To do –
Report only how many lines of the records contain the word "fxByte".

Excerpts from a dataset

----

-- ==== Sys2Proof/Tests/Slice0.lean ====
section
/-! SUPPORT. The model's own tests (expected values from 95_test_vectors.md and the rules' examples) and a witness for
the hypotheses of every statement. -/

open Sys2Proof Sys2Proof.Machine

namespace Sys2Proof.Tests

/-! ### Helpers -/

/-- The state an operation leaves, if it goes on. -/
def after (i : Instr) (s : State) : Option State :=
  match exec i s with
  | .next t => some t
  | .fault _ => none
  | .refused _ => none

/-- `after`, with a look at the state. -/
def look {α : Type} (f : State → α) (i : Instr) (s : State) : Option α := (after i s).map f

/-- Configured, just after reset. -/
def ready : State := { State.reset with configured := true }

/-- Samples in slots from 0 upward, `wp` and `thr` given. -/
def bench (samples : List Sample) (wp : Nat) (thr : Sample) : State :=
  { State.resetWith { defaultParams with rbInit := samples } with configured := true, wp := wp, thr := thr }

/-- +100 for a 1 bit, -100 for a 0 bit (30_encoding.md R88). -/
def sampleOf (b : Bool) : Sample := if b then 100#16 else BitVec.ofInt 16 (-100)

/-- The nine samples of a preamble window. -/
def nine (bits : List Bool) : State := bench (bits.map sampleOf) 0 0#16

/-- `PKT` with the given first bytes. -/
def withPkt (bytes : List Byte) (len : BitVec 6) : State :=
  { ready with pkt := bufferOf fun i => bytes.getD i.val 0#8, len := len }

/-- The on-air bits of the reference packet (95_test_vectors.md section 0) with its last whitened byte given. -/
def airBits (last : Byte) : List Bool :=
  onAirBits [0x55#8, 0x6B#8, 0x7D#8, 0x91#8, 0x71#8, 0x6B#8, 0x33#8, 0x44#8, 0xAE#8, 0xB8#8, 0xB7#8, 0xC3#8, 0x79#8,
    0x98#8, 0x25#8, 0x95#8, 0x3F#8, 0xE6#8, last]

/-- The ring of program P2: bit i of the packet in slot 1 + i, for i from 1. -/
def preloaded (bits : List Bool) : State := bench ([0#16, 0#16] ++ bits.tail.map sampleOf) 0 0#16

/-- Program P2: one INGEST away from accepting the reference packet. -/
def packetReady : State := preloaded (airBits 0xBC#8)

/-- As P2 with the CRC byte of program P4. -/
def badCrcReady : State := preloaded (airBits 0x43#8)

/-- The newest sample of program P2. -/
def low : Sample := BitVec.ofInt 16 (-100)

/-! ### Well-formedness refuses -/

theorem test_wf_slBit : (Instr.slBit 65536).wellFormed = false ∧ (Instr.slBit 583).wellFormed = true := by decide
theorem test_wf_fxByte : (Instr.fxByte 65536).wellFormed = false ∧ (Instr.fxByte 576).wellFormed = true := by decide
theorem test_wf_fxSpan : (Instr.fxSpan 256).wellFormed = false ∧ (Instr.fxSpan 68).wellFormed = true := by decide
theorem test_wf_dwRun : (Instr.dwRun .hdr 256 38#8).wellFormed = false ∧ (Instr.dwRun .pkt 68 38#8).wellFormed = true := by
  decide
theorem test_wf_crcRun : (Instr.crcRun 256 0#24).wellFormed = false ∧ (Instr.crcRun 65 0#24).wellFormed = true := by
  decide
theorem test_legal_ring : ({ defaultParams with rbSize := 583 } : Params).legal = false ∧ defaultParams.legal = true := by
  decide
theorem test_decode_refuses : decode (.unitOp 22#5 0#48) = .reject .unusedUnitId ∧
    decode (.command 0x30000#18) = .reject .reservedCommand := by decide
/-- Bits above the operands are ignored, and offsets past 583 decode. -/
theorem test_decode_ignores : decode (.unitOp 4#5 1#48) = .ok .pdDetect ∧
    decode (.unitOp 7#5 0xFF26#48) = .ok (.brRev 0x26#8) ∧ decode (.unitOp 3#5 584#48) = .ok (.slBit 584) := by decide

/-! ### Decoding: the words of 30_encoding.md R76 and R84 -/

theorem test_decode_reset : decode (.command 0x00000#18) = .ok .reset := by decide
theorem test_decode_ingest : decode (.command 0x1FF9C#18) = .ok (.ingest (BitVec.ofInt 16 (-100))) := by decide
theorem test_decode_configure : decode (.command 0x20000#18) = .ok .configure := by decide
theorem test_decode_rbPush : decode (.unitOp 0b00000#5 0xFFF9#48) = .ok (.rbPush (BitVec.ofInt 16 (-7))) := by decide
theorem test_decode_cdTick : decode (.unitOp 0b00001#5 0#48) = .ok .cdTick := by decide
theorem test_decode_slThresh : decode (.unitOp 0b00010#5 0#48) = .ok .slThresh := by decide
theorem test_decode_slBit : decode (.unitOp 0b00011#5 583#48) = .ok (.slBit 583) := by decide
theorem test_decode_pdDetect : decode (.unitOp 0b00100#5 0#48) = .ok .pdDetect := by decide
theorem test_decode_fxByte : decode (.unitOp 0b00101#5 40#48) = .ok (.fxByte 40) := by decide
theorem test_decode_fxSpan : decode (.unitOp 0b00110#5 14#48) = .ok (.fxSpan 14) := by decide
theorem test_decode_brRev : decode (.unitOp 0b00111#5 0x26#48) = .ok (.brRev 0x26#8) := by decide
theorem test_decode_dwSeed : decode (.unitOp 0b01000#5 38#48) = .ok (.dwSeed 38#8) := by decide
theorem test_decode_dwStep : decode (.unitOp 0b01001#5 0#48) = .ok .dwStep := by decide
theorem test_decode_dwRun : decode (.unitOp 0b01010#5 0x10E26#48) = .ok (.dwRun .pkt 14 38#8) ∧
    decode (.unitOp 0b01010#5 0x00226#48) = .ok (.dwRun .hdr 2 38#8) := by decide
theorem test_decode_aaAsm : decode (.unitOp 0b01011#5 0#48) = .ok .aaAsm := by decide
theorem test_decode_aaCmp : decode (.unitOp 0b01100#5 0#48) = .ok .aaCmp := by decide
theorem test_decode_ldLen : decode (.unitOp 0b01101#5 0#48) = .ok .ldLen := by decide
theorem test_decode_crcInit : decode (.unitOp 0b01110#5 0x555555#48) = .ok (.crcInit 0x555555#24) := by decide
theorem test_decode_crcBit : decode (.unitOp 0b01111#5 1#48) = .ok (.crcBit true) := by decide
theorem test_decode_crcRun : decode (.unitOp 0b10000#5 0x0B555555#48) = .ok (.crcRun 11 0x555555#24) := by decide
theorem test_decode_crcRxasm : decode (.unitOp 0b10001#5 0#48) = .ok .crcRxasm := by decide
theorem test_decode_crcCmp : decode (.unitOp 0b10010#5 0#48) = .ok .crcCmp := by decide
theorem test_decode_feAddr : decode (.unitOp 0b10011#5 0#48) = .ok .feAddr := by decide
theorem test_decode_feEmit : decode (.unitOp 0b10100#5 0x112233445566#48) =
    .ok (.feEmit ⟨0x11#8, 0x22#8, 0x33#8, 0x44#8, 0x55#8, 0x66#8⟩) := by decide
theorem test_decode_cdArm : decode (.unitOp 0b10101#5 0#48) = .ok .cdArm := by decide

/-- Every row of the table decodes, and its word runs as the first operation after reset. -/
theorem test_table_rows_run :
    ([(24, 0x00000), (24, 0x10000), (24, 0x20000)] ++ (List.range 22).map (fun id => (8, id))).all (fun r =>
      (decodeTableWord r.1 r.2).isSome &&
      match step (State.reset.withFetchWord r.1 r.2) with
      | .next _ => true
      | .fault _ => false
      | .refused _ => false) = true := by decide +kernel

----

Result for this task –
2